Professional ratings
Review scores
| Source | Rating |
| AllMusic | Star |
| Rolling Stone | Star |

==Commercial performance==
A commercial success, the album became LaBelle's first to chart the top 40 of the US Billboard 200, peaking at number-forty and reaching number-four on the Top R&B/Hip-Hop Albums chart, her highest to date at the time. With sales of over 500,000 copies, I'm in Love Again was certified gold by the Recording Industry Association of America by the end of 1984.

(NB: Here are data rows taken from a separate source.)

-- ==== Sys2Proof/Machine/Progs.lean ====
section
/-! DEFINITION. The programs of an image: their runs, the words where they stand, what a word takes from its channels, and the sources and
destinations of a layer's products (R86, R99, R105, R113, R115, R146, R154, R160, R162, R163). -/

namespace Sys2Proof.Machine

/-! ### Runs and records -/

/-- Words of a segment split into runs: each run's words up to its LAYER_END, and what follows the last (R146). -/
def runsOf : List Nat → List (List Nat)
  | [] => []
  | w :: t =>
    if wOp w = 8 ∧ syncKind w = 4 then [w] :: runsOf t
    else match runsOf t with
      | r :: rs => (w :: r) :: rs
      | [] => [[w]]

/-- The layer of a run; none for words after the last LAYER_END. -/
def runLayer (ws : List Nat) : Option Nat :=
  match ws.getLast? with
  | some w => if wOp w = 8 ∧ syncKind w = 4 then some (syncLayer w) else none
  | none => none

/-- The wide variant group that a record belongs to (R99, R162). -/
def groupWith (i : Image) (k : Nat) : Option Variant :=
  i.variants.find? fun v => decide (v.kind = 1 ∧ v.first ≤ k ∧ k < v.first + v.count)

/-- The record that governs a layer while a wide variant group is in force (R99). -/
def recIn (i : Image) (v : Option Variant) (layer : Nat) : LRec :=
  match v with
  | some g => (((i.recs.drop g.first).take g.count).find? fun r => decide (r.layer = layer)).getD (i.recs.getD layer {})
  | none => i.recs.getD layer {}

/-! ### Words where they stand -/

/-- A word where it stands: its index in WORDS, its segment, the words of its run before it, every word of its program before it, the words
whose channel units were consumed before its run, the word after it, whether it is its program's last, the layer of its run and that run's
number among its segment's runs of the layer, the wide entry its program belongs to, and the stream overrides of its RUN entry. -/
structure WordAt where
  idx : Nat
  seg : Nat
  run : List Nat
  before : List Nat
  fed : List Nat
  w : Nat
  next : Nat
  last : Bool
  layer : Option Nat
  turn : Nat := 0
  wide : Option Variant
  ovr : List Nat := []
deriving DecidableEq, Repr

/-- LAYER_ENDs of a layer in a list of words. -/
def endsOf (layer : Option Nat) (ws : List Nat) : Nat :=
  (ws.filter fun w => decide (wOp w = 8 ∧ syncKind w = 4 ∧ some (syncLayer w) = layer)).length

/-- The words of a segment's program. -/
def segProg (i : Image) (s : Nat) : List WordAt :=
  let ws := segWords i s
  ((runsOf ws).foldl (fun (acc : List WordAt × List Nat) run =>
    let done := acc.2
    let here := (run.zip (upto run.length)).map fun e =>
      ({ idx := (i.segs.getD s {}).wordFirst + done.length + e.2, seg := s, run := run.take e.2, before := done ++ run.take e.2, fed := done
         w := e.1, next := ws.getD (done.length + e.2 + 1) 0, last := decide (done.length + e.2 + 1 = ws.length), layer := runLayer run
         turn := endsOf (runLayer run) done, wide := none } : WordAt)
    (acc.1 ++ here, done ++ run)) ([], [])).1

/-- How many runs of a layer a segment has: the passes over its half-batches (R95). -/
def turnsOf (i : Image) (seg layer : Nat) : Nat := endsOf (some layer) (segWords i seg)

/-- A word of a segment stands before a run of a layer, by its number; it stands in that run or before it. -/
def isBefore (layer k : Nat) (x : WordAt) : Bool :=
  let n := endsOf (some layer) x.before
  decide (n < k) || (decide (n = k) && decide (x.layer ≠ some layer))
def isThrough (layer k : Nat) (x : WordAt) : Bool :=
  let n := endsOf (some layer) x.before
  decide (n < k) || (decide (n = k) && decide (x.layer = some layer)) || isBefore layer k x

/-- The words of a segment before a run of a layer, by its number. -/
def beforeRun (i : Image) (seg layer k : Nat) : List Nat := ((segProg i seg).filter (isBefore layer k)).map (·.w)

/-- The variant entries of a kind whose RUN entries include an entry: WIDE entries (1), SPILL entries (2). -/
def runsWith (i : Image) (kind k : Nat) : List Variant :=
  i.variants.filter fun v => decide (v.kind = kind ∧ v.runFirst ≤ k ∧ k < v.runFirst + v.runCount)

/-- The words of a RUN entry. -/
def runWords (i : Image) (v : Variant) : List Nat := (i.words.drop v.first).take v.count

/-- The words of a RUN entry where they stand: after the words before its run, its channels at the run's start or at the start of an
override chain (R115, R163). -/
def runProg (i : Image) (v : Variant) (wide : Option Variant) (prior fed : List Nat) (turn : Nat) : List WordAt :=
  let ws := runWords i v
  (ws.zip (upto ws.length)).map fun e =>
    { idx := v.first + e.2, seg := v.seg, run := ws.take e.2, before := prior ++ ws.take e.2, fed := fed, w := e.1
      next := ws.getD (e.2 + 1) 0, last := decide (e.2 + 1 = ws.length), layer := runLayer ws, turn := turn, wide := wide, ovr := v.overrides }

/-- The words of a segment where they stand, each run replaced by the RUN entry that a wide entry names for it (R163). -/
def progIn (i : Image) (v : Option Variant) (seg : Nat) : List WordAt :=
  let xs := segProg i seg
  match v with
  | none => xs
  | some g =>
    let entry (x : WordAt) : Option Variant :=
      ((i.variants.drop g.runFirst).take g.runCount).find? fun e => decide (e.kind = 4 ∧ e.seg = seg ∧ some e.layer = x.layer)
    xs.flatMap fun x => match entry x with
      | some e => if x.run.isEmpty then runProg i e v x.before x.fed x.turn else []
      | none => [{ x with wide := v }]

/-- The RUN entries of a spill round in one segment, with their numbers. -/
def roundRuns (i : Image) (s : Variant) (seg : Nat) : List (Variant × Nat) :=
  (((i.variants.drop s.runFirst).take s.runCount).zip ((upto s.runCount).map (· + s.runFirst))).filter fun e => decide (e.1.seg = seg)

/-- The words before RUN entry k of a spill round: the segment's up to the end of the round's last layer, under the wide entry in force, and
those of the round's earlier RUN entries (R163, R202). -/
def beforeSpill (i : Image) (g : Option Variant) (s : Variant) (k : Nat) (v : Variant) (t : Nat) : List WordAt :=
  let mine := roundRuns i s v.seg
  let end_ := match mine.getLast? with | some e => e.1.layer | none => v.layer
  let prior := (progIn i g v.seg).filter (isThrough end_ t)
  (mine.filter fun e => decide (e.2 < k)).foldl
    (fun acc e => acc ++ runProg i e.1 g (acc.map (·.w)) (beforeRun i e.1.seg e.1.layer t) (65536 + t)) prior

/-- The words of RUN entry k in a round of a SPILL entry, under the wide entry in force. -/
def spillProg (i : Image) (g : Option Variant) (s : Variant) (k : Nat) (v : Variant) (t : Nat) : List WordAt :=
  runProg i v g ((beforeSpill i g s k v t).map (·.w)) (beforeRun i v.seg v.layer t) (65536 + t)

/-- The programs of RUN entry k of VARIANTS in one run of its layer in its segment (R95, R163): in the rounds of the SPILL entries that name
it, and in the place of the run that it replaces under each WIDE entry that names it. DESIGN CHOICE: the words before a run that a WIDE
entry replaces are those of the segment's normal runs, not of other RUN entries of the group (R147, R163; log entry 44). -/
def turnProgs (i : Image) (k : Nat) (v : Variant) (t : Nat) : List (List WordAt) :=
  let fed := beforeRun i v.seg v.layer t
  let ps := (runsWith i 2 k).map (fun s => spillProg i none s k v t) ++ (runsWith i 1 k).map fun g => runProg i v (some g) fed fed t
  if ps.isEmpty then [runProg i v none fed fed t] else ps

/-- The programs of RUN entry k of VARIANTS, in every run of its layer in its segment. -/
def runProgs (i : Image) (k : Nat) (v : Variant) : List (List WordAt) :=
  (upto (max 1 (turnsOf i v.seg v.layer))).flatMap (turnProgs i k v)

/-- The RUN entries of an image with their numbers. -/
def runEntries (i : Image) : List (Variant × Nat) := (i.variants.zip (upto i.variants.length)).filter fun v => decide (v.1.kind = 4)

/-- Every program of an image: its segments' and its RUN entries'. -/
def progsOf (i : Image) : List (List WordAt) :=
  (upto i.segs.length).map (segProg i) ++ (runEntries i).flatMap fun v => runProgs i v.2 v.1

/-! ### What a word takes from its channels -/

/-- The record that governs a word's layer in its program. -/
def recAt (i : Image) (x : WordAt) (layer : Nat) : LRec := recIn i x.wide layer

/-- The feeder of a channel of a segment; 0 for a channel that its table lacks. -/
def feederOf (i : Image) (seg c : Nat) : Nat :=
  let d := i.segs.getD seg {}
  match ((i.chans.drop d.chanFirst).take d.chanCount).find? fun x => decide (x.chan = c) with
  | some x => x.feeder
  | none => 0

/-- The buffer units that a chain's entries give for its units from one number up to another: buffer, first unit, and the unit after the
last. -/
def chainSpan : List StreamEnt → Nat → Nat → List (Nat × Nat × Nat)
  | [], _, _ => []
  | e :: t, lo, hi =>
    (if lo < min hi e.units then [(e.source, e.offset + lo, e.offset + min hi e.units)] else []) ++ chainSpan t (lo - e.units) (hi - e.units)

/-- The buffer units that a word takes from a staging channel, from the first up to the last of those it consumes; an override chain of a
RUN entry starts with the entry's words (R163). None for a channel with another feeder. -/
def chanSpans (i : Image) (x : WordAt) (c lo hi : Nat) : List (Nat × Nat × Nat) :=
  if feederOf i x.seg c = 3 then
    let o := x.ovr.getD c 0
    let first := if o = 0 then (chanEnt i x.seg c).stream else o - 1
    let at_ := unitsIn i x.seg c (if o = 0 then x.fed ++ x.run else x.run)
    chainSpan (chainFrom i.streams first) (at_ + lo) (at_ + hi)
  else []

/-- The buffers whose bytes a word takes from a staging channel. -/
def moverRead (i : Image) (x : WordAt) (c : Nat) : List Nat := (chanSpans i x c 0 (unitsOf i x.seg c x.w)).map (·.1)

/-- Bytes that a STORE writes. -/
def storeBytes (i : Image) (x : WordAt) : Nat :=
  if wbit x.w 0 6 then 8 * wM x.w else let r := recAt i x (wLayer x.w); panelBytes (wM x.w) r.oFmt r.oSch

/-! ### Sources and destinations of a layer's products (R86, R99, R105) -/

/-- Where bytes of an A operand come from: units of a buffer, through a staging mover or the last load that wrote them; or a layer, whose
STORE wrote them in local SRAM. -/
inductive ASource where
  | buf (k lo hi : Nat)
  | layer (l : Nat)
deriving DecidableEq, Repr

/-- Parts of ranges that lie inside a range; parts that lie outside it. Each range is its first unit and the unit after its last. -/
def inside (lo hi : Nat) (rs : List (Nat × Nat)) : List (Nat × Nat) :=
  (rs.map fun r => (max r.1 lo, min r.2 hi)).filter fun r => decide (r.1 < r.2)
def outside (lo hi : Nat) (rs : List (Nat × Nat)) : List (Nat × Nat) :=
  (rs.flatMap fun r => [(r.1, min r.2 lo), (max r.1 hi, r.2)]).filter fun r => decide (r.1 < r.2)

/-- The local units that a word writes: its first and the unit after its last. -/
def localWrite (i : Image) (x : WordAt) : Option (Nat × Nat) :=
  let w := x.w
  if wOp w = 4 ∨ wOp w = 5 then some (wbits w 8 15 0, wbits w 8 15 0 + wbits w 12 19 0)
  else if wOp w = 6 ∧ !wbit w 0 4 then some (wbits w 4 15 0, wbits w 4 15 0 + ceilDiv (storeBytes i x) 32)
  else none

/-- What a word wrote in local units from lo up to hi, which lie in its own. -/
def wroteThere (i : Image) (x : WordAt) (lo hi : Nat) : List ASource :=
  let w := x.w
  let at_ := wbits w 8 15 0
  if wOp w = 6 then (if wbit w 0 6 then [] else [.layer (wLayer w)])
  else if wOp w = 5 then
    if wbit w 0 4 then [.buf (wbits w 0 19 8) (wbits w 4 31 0 + (lo - at_)) (wbits w 4 31 0 + (hi - at_))]
    else (chanSpans i x (wbits w 0 6 5) (lo - at_) (hi - at_)).map fun s => .buf s.1 s.2.1 s.2.2
  else []

/-- The sources of local units, the words before them given from the last to the first. -/
def localSources (i : Image) : List WordAt → List (Nat × Nat) → List ASource
  | [], _ => []
  | x :: t, rs =>
    match localWrite i x with
    | some (lo, hi) => (inside lo hi rs).flatMap (fun r => wroteThere i x r.1 r.2) ++ localSources i t (outside lo hi rs)
    | none => localSources i t rs

/-- The sources of the A operand of a word; none for a word without one. -/
def aSources (i : Image) (earlier : List WordAt) (x : WordAt) : List ASource :=
  let o := if wOp x.w = 1 then mmaA x.w else fuseOpd (paramBlock i x.seg x.w) 0
  let k := if wOp x.w = 1 then wbits x.w 4 20 0 else wbits x.w 8 20 0
  let n := tensorBytes (wM x.w) k o.fmt o.sch / 32
  if wOp x.w ≠ 1 ∧ wOp x.w ≠ 2 then []
  else match o.chan with
    | some c => (chanSpans i x c 0 n).map fun s => .buf s.1 s.2.1 s.2.2
    | none => localSources i earlier.reverse [(o.addr, o.addr + n)]

/-- The programs that a step runs under a wide entry, each with the words before it: the segments', and those of the spill rounds. -/
def stepProgs (i : Image) (v : Option Variant) : List (List WordAt × List WordAt) :=
  (upto i.segs.length).map (fun s => ([], progIn i v s)) ++
    (runEntries i).flatMap fun e => (runsWith i 2 e.2).flatMap fun s =>
      (upto (max 1 (turnsOf i e.1.seg e.1.layer))).map fun t => (beforeSpill i v s e.2 e.1 t, spillProg i v s e.2 e.1 t)

/-- Layers with the sources that their products read. -/
def layerReads (i : Image) (v : Option Variant) : List (Nat × ASource) :=
  (stepProgs i v).flatMap fun p =>
    (p.2.zip (upto p.2.length)).flatMap fun x => (aSources i (p.1 ++ p.2.take x.2) x.1).map fun a => (wLayer x.1.w, a)

/-- A layer and the bytes of a buffer that its STOREs of panels write: the layer, the buffer, the first byte and the byte after the last. -/
def layerWrites (i : Image) (v : Option Variant) : List (Nat × Nat × Nat × Nat) :=
  (stepProgs i v).flatMap fun p =>
    (p.2.filter fun x => decide (wOp x.w = 6) && wbit x.w 0 4 && !wbit x.w 0 6).map fun x =>
      let at_ := 32 * wbits x.w 8 31 0
      (wLayer x.w, wbits x.w 4 27 16, at_, at_ + storeBytes i x)

/-- The layers that produce what a source holds. -/
def madeBy (ws : List (Nat × Nat × Nat × Nat)) : ASource → List Nat
  | .layer l => [l]
  | .buf k lo hi => (ws.filter fun x => decide (x.2.1 = k ∧ x.2.2.1 < 32 * hi ∧ 32 * lo < x.2.2.2)).map Prod.fst

/-- The layers whose output a layer's products read, from buffers and through local SRAM (R86, R105). -/
def producersOf (i : Image) (v : Option Variant) (layer : Nat) : List Nat :=
  let ws := layerWrites i v
  (((layerReads i v).filter fun x => decide (x.1 = layer)).flatMap fun x => madeBy ws x.2).eraseDups

/-- The layers whose products read a layer's output. -/
def consumersOf (i : Image) (v : Option Variant) (layer : Nat) : List Nat :=
  let ws := layerWrites i v
  (((layerReads i v).filter fun x => decide (layer ∈ madeBy ws x.2)).map Prod.fst).eraseDups

/-- The expert layers that read a layer's output through an exchange: those of the routing entries that dispatch it (R218). -/
def expertsOf (i : Image) (layer : Nat) : List Nat :=
  match i.routing with
  | some r => (r.entries.filter fun e => decide (e.dispatchLayer = layer)).map (·.expertLayer)
  | none => []

end Sys2Proof.Machine
end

The album launched two singles - "If Only You Knew" and "Love, Need and Want You". The former track reached number-one on the R&B singles chart - LaBelle's first to do so, while also reaching the lower regions of the top 50 on the Billboard Hot 100 peaking at a respective number 46. "Love, Need and Want You" peaked at number ten on the R&B singles chart though it never crossed over to pop charts. "I'll Never, Never Give Up" was only a minor hit on the dance charts.

==Track listing==

I'm in Love Again track listing
| No. | Title | Writer(s) | Producer(s) | Length |
|---|---|---|---|---|
| 1. | "I'm in Love Again" | Bunny Sigler; James Sigler; | Bunny Sigler | 5:38 |
| 2. | "Lover Man (Oh Where Can You Be?)" | Jimmy Davis; Jimmy Sherman; Ram Ramirez; | James Sigler; Kenny Gamble; | 4:05 |
| 3. | "Love, Need and Want You" | Gamble; Bunny Sigler; | Gamble; Bunny Sigler; | 4:58 |
| 4. | "If Only You Knew" | Cynthia Biggs; Gamble; Dexter Wansel; | Gamble; Wansel; | 4:45 |
| 5. | "Body Language" | Harold Payne; Pete Luboff; Pat Luboff; | Gamble; James R. Ellison; | 4:45 |
| 6. | "I'll Never, Never Give Up" | Stephanie Huff; Leon Huff; | Leon Huff | 5:20 |
| 7. | "Love Bankrupt" | Cecil Womack; Linda Womack; | Cecil Womack | 4:32 |
| 8. | "When Am I Gonna Find True Love" | Richard Roebuck; Joseph Jefferson; Charles Simmons; | Jefferson | 4:24 |
| Total length: |  |  |  | 38:41 |

== Personnel ==
Performers and musicians

- Patti LaBelle – all vocals
- Sigma Sound Studio musicians – instruments
- John R. Faith – arrangements (1–3)
- James Sigler – arrangements (4)
- James "Budd" Ellison – arrangements (5)
- Giggs Chase – arrangements (6)
- Leon Huff – arrangements (6)
- Cecil Womack – arrangements (7)
- Joseph Jefferson – arrangements (8)

Technical

- Dirk Devlin – engineer
- James Gallagher – engineer
- Arthur Stoppe – engineer
- Joseph Tarsia – engineer
- Scott McMinn – assistant engineer
- Michael Tarsia – assistant engineer
- Vince Warsavage – assistant engineer
- John Wisner – assistant engineer
- Frankford/Wayne Mastering Labs (Philadelphia, Pennsylvania) – mastering location
- Jean Scott – A&R coordinator
- Patti LaBelle – stylist
- Bill Novenger – dress
- Christi Brothers (New York City) – coat
- Norma Harris – hair
- Michael Robinson – make-up

==Charts==

Chart performance for I'm in Love Again
| Chart (1983–84) | Peak position |
| US Billboard 200 | 40 |  |  |
| US Top R&B/Hip-Hop Albums (Billboard) | 4 |  |  |
| US R&B Top 75 (Cashbox) | 3 |  |  |
| US Top 100 Albums (Cashbox) | 37 |  |  |

==Certifications==

Certifications for I'm in Love Again
| Region | Certification | Certified units/sales |
| United States (RIAA) | Gold | 500,000^{^} |
^{^} Shipments figures based on certification alone.